Because Team GB will, as we have become used to, return home to Heathrow with a new generation of medal winners, all funded by us, and ready to cash in further with appearances on Saturday early evening game shows, reality TV programmes and adverts. Who knew Chris Hoy liked Bran Flakes let alone that he could pedal a bike a kilometre in around a minute?

But good luck to them. They’ve worked hard, harder than you might ever know. So they are entitled to make good from their exploits.

Since Lottery funding came in to play, so Team GB’s professionalism and return on investment has improved greatly, almost unrecognisably, from what had gone before.

Before state assistance (and I don’t mean the Russian variety), and in particular the three post-war decades, the British mind-set was all very Corinthian: a team of folk giving their all, hopeful at best, and verging on the Alf Tupper approach to self-preparation, or should that be self-harm.

Today’s athletes would have dieticians (I’m not sure if there is such a thing as a drinketicians, but it sounds good) monitoring every morsel or swig that passed their highly-tuned lips.

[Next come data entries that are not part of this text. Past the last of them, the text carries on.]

/-- Contexts that planer `p` holds beside those of the contracts `k`: of streams with stripes on it not yet finished, and of contracts SUSPENDED
with reason 2 (R145). -/
def Mach.leftOn (m : Mach) (k : List Counted) (p : Nat) : Nat :=
  (m.streams.filter fun x => !((viewsOn k p).any fun v => v.s == x.1) &&
    ((x.2.stripes ++ x.2.stripe.toList).any (fun q => q.planer == p) || (m.suspended2 x.1 && x.2.planer == p))).length

/-- Steps 6 and 7 for a placement: the first failure in the order of R122, or the results. -/
def Mach.planersAndBounds (m : Mach) (k : List Counted) (lowest : Nat) : Sum Fail (List Res) :=
  let ps := List.range 16
  if ps.any fun p => decide (32 < (viewsOn k p).length + m.leftOn k p) then .inl ⟨0x20, lowest, 0⟩
  else match ps.find? fun p => decide (950000 < sumOf ((viewsOn k p).map View.util)) with
  | some p => .inl ⟨0x21, detailOf 2 p, 0⟩
  | none =>
    let b := busyAll k
    match b.find? fun x => x.2.2 == none with
    | some x => .inl ⟨0x23, detailOf 2 x.1, 0⟩
    | none =>
      let bad := k.findSome? fun x =>
        let lateSets := (x.sets.map fun l => (Terms.deadline l.terms, cdiv (m.bound k l.terms (lpOf b l.planer x.s)) 1000)).filter
          fun q => decide (q.1 < q.2)
        if lateSets.isEmpty then none else some (x.s, maxOf (lateSets.map fun q => q.2))
      match bad with
      | some (s, ns) => .inl ⟨0x22, detailOf 1 s, ns⟩
      | none => .inr (k.map (m.result k b))

/-- The checks of R122 before steps 6 and 7, for stream `s` with terms `t`, `k` holding it. For a remote stream
`route` is the answer of R380: the reason and detail of a refusal, reason 0 when the holds are made. -/
def Mach.checksBefore (m : Mach) (others k : List Counted) (s : Nat) (t : Terms) (route : Nat × Nat) : Option Fail :=
  (m.checkPort t).or <| (checkInUse others t).or <| (m.checkGeometry s t).or <| (m.checkChannels s t).or <|
  (m.checkLanes k t).or <| (m.checkRoute t).or <|
  (if t.remote ∧ route.1 ≠ 0 then some ⟨route.1, route.2, 0⟩ else none).or <|
  (m.checkMemory k s).or (m.checkHost k s)

/-- Choose among candidates (R121): the least greatest B among the streams on the candidate, or the failure
that reached the latest check; ties to the lowest planer. -/
def chooseCandidate : List (Nat × Sum Fail (List Res)) → Option (Nat × Nat × List Res) → Option Fail →
    Sum Fail (Nat × List Res)
  | [], some (p, _, r), _ => .inr (p, r)
  | [], none, some f => .inl f
  | [], none, none => .inl ⟨0x20, 0, 0⟩
  | (p, .inr r) :: t, best, worst =>
    let b := maxOf ((r.filter fun x => x.planers.contains p).map fun x => x.bound)
    match best with
    | some (_, b0, _) => chooseCandidate t (if b < b0 then some (p, b, r) else best) worst
    | none => chooseCandidate t (some (p, b, r)) worst
  | (_, .inl f) :: t, best, worst =>
    match worst with
    | some g => chooseCandidate t best (if reasonRank g.reason < reasonRank f.reason then some f else worst)
    | none => chooseCandidate t best (some f)

/-- The planer has failed: the Forecast removes it from every PLANER_MASK (R475). -/
def Mach.planerDead (m : Mach) (p : Nat) : Bool := m.rd E.ISLAND_STATE (24 + p) == 3

/-- The planers that terms permit, failed ones removed (R121, R475). -/
def Mach.candidates (m : Mach) (t : Terms) : List Nat := (List.range 16).filter fun p => bitOf t.planerMask p && !m.planerDead p

/-- The planer that the detail of reason 0x20 names (R122): the lowest that is permitted; where all that PLANER_MASK names have failed, the lowest
of those (notes/assumptions/59.md). -/
def Mach.lowestPlaner (m : Mach) (t : Terms) : Nat :=
  (m.candidates t).headD (((List.range 16).find? fun p => bitOf t.planerMask p).getD 0)

/-- The Forecast's own computation for stream `s` with terms `t` (R120 to R122): the failure, or the planer and
the results of every contract in K. `cands` are the candidate planers in ascending order. -/
def Mach.forecast (m : Mach) (others : List Counted) (sets : List Live) (s : Nat) (t : Terms) (route : Nat × Nat)
    (cands : List Nat) : Sum Fail (Nat × List Res) :=
  let kOf (p : Nat) := insertCounted ⟨s, sets ++ [{ terms := t, planer := p }]⟩ others
  match m.checksBefore others (kOf 0) s t route with
  | some f => .inl f
  | none =>
    let lowest := detailOf 2 (m.lowestPlaner t)
    if cands.isEmpty then .inl ⟨0x20, lowest, 0⟩ else chooseCandidate (cands.map fun p => (p, m.planersAndBounds (kOf p) lowest)) none none

/-- BOUND_NS of a result: in a pair the greater of the two modules' bounds (R132); where `keep` stands, never above what is reported
(R130). -/
def Mach.boundNs (m : Mach) (r : Res) (keep : Bool) : Nat :=
  let b := Nat.max (cdiv r.bound 1000) (if m.paired then (m.strm r.s).peerBound else 0)
  let old := m.rd E.BOUND_NS r.s
  if keep ∧ old ≠ 0 then Nat.min old b else b

/-- Write the results of every contract in K, the planers' sums and the channels' shares (R123, R134). -/
def Mach.publishForecast (m : Mach) (k : List Counted) (keep : Bool) : Mach :=
  let b := busyAll k
  let m := m.refillAll
  let m := k.foldl (fun (m : Mach) x =>
    let r := m.result k b x
    let m := m.wr E.BOUND_NS r.s (m.boundNs r keep)
    let m := m.wr E.PLANER r.s r.planer
    let m := m.wr E.STRIPE_TIME r.s (cdiv r.c 1000)
    let m := m.wr E.PLANER_TERM r.s (cdiv r.lp 1000)
    let m := m.wr E.LOOK_TERM r.s (cdiv r.look 1000)
    let m := m.wr E.DMA_TERM r.s (cdiv r.dma 1000)
    let m := m.wr E.FABRIC_TERM r.s (cdiv r.fab 1000)
    let m := m.wr E.UTIL r.s r.util
    m.wr E.MEM_DEMAND r.s (cdiv r.mem (10 ^ 6))) m
  let m := m.each (List.range 16) fun p m =>
    let vs := viewsOn k p
    let m := m.wr E.PLANER_UTIL p (sumOf (vs.map View.util))
    let m := m.wr E.PLANER_STREAMS p (vs.length + m.leftOn k p)
    m.wr E.PLANER_BUSY p (cdiv (maxOf (vs.map fun v => lpOf b p v.s)) 1000)
  let m := m.each (List.range 128) fun c m => m.wr E.SHARE_FORECAST c (chanShare k c)
  let m := m.wr E.SHARE_USED 0 (sumOf ((List.range 128).map (chanShare k)))
  let m := m.wr E.MEM_USED 0 (cdiv (sumOf (k.map m.countedM)) (10 ^ 6))
  m.wr E.RETAIN_USED 0 (sumOf (k.map Counted.ret) / 1048576)

/-- The contexts placed on each planer (R134, R145). -/
def Mach.showContexts (m : Mach) : Mach :=
  let k := m.admittedBut 256
  m.each (List.range 16) fun p m => m.wr E.PLANER_STREAMS p ((viewsOn k p).length + m.leftOn k p)

/-- Recompute the results with every contract now admitted. -/
def Mach.republish (m : Mach) : Mach := m.publishForecast (m.admittedBut 256) false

Calories, carbs, fats all weighed in and measured out. But it wasn’t always so.

Take distance walker Don Thompson. His bid over 50km at Melbourne in 1956 when he missed his drink of choice at the final filling station, his own heady cocktail of one pint lemon barley water, fortified with a dozen spoonful of sugar and an equal measure of salt tablets.

Fatigue, dehydration and cramp set in, and Thompson returned from Oz disappointed. However, his failure spurred him on for the challenge four years later in Rome, helped by his relentless fitness regime, and probably several buckets of his "tonic".

Knowing that heat would be a major factor in Rome, Thompson couldn’t afford the warm-weather training so readily available to the current generation of professional competitors.

Instead, he trained in the bathroom at his parents home, keeping the bath topped up with boiling water, walking on the spot kitted out in his tracksuit, a heavy jacket, with towels cladding the door and windows to stop heat escaping, and with the humidity levels driven even higher by the use of a wall heater and a paraffin stove.

Somehow, I don’t think Jessica Ennis-Hill and Katarina Johnson-Thompson will have encountered anything quite like that before flying down to Rio.

Don Thompson, on the other hand, achieved peak fitness and more importantly, built up a resistance to the dreaded heat and fatigue, powering through the dizzy spells, he thought were brought on by the boiling temperatures. His dedication paid off, gold in Rome.

It could have been so different. Particularly, when he later found out the dizziness was brought on by the carbon monoxide fumes he was gulping in from the stove.

Stories of sacrifice, by individuals, families and even towns and villages, to send their young hopefuls abroad are plentiful. Indeed, away back in 1976, as a schoolboy (before you say otherwise), I contributed to the cause, coining in much-needed pennies – and pounds – by doing sit-ups, 77 in a minute, beaten only by a boy nicknamed Skittle who was a karate kid weighing four stone dripping wet.

I had the bruises on my feet (from the wall bars that pinned them) for weeks, black and blue and even purple, all to help British flag-wavers to gold, silver and bronze. They did, but not to the numbers that were anticipated.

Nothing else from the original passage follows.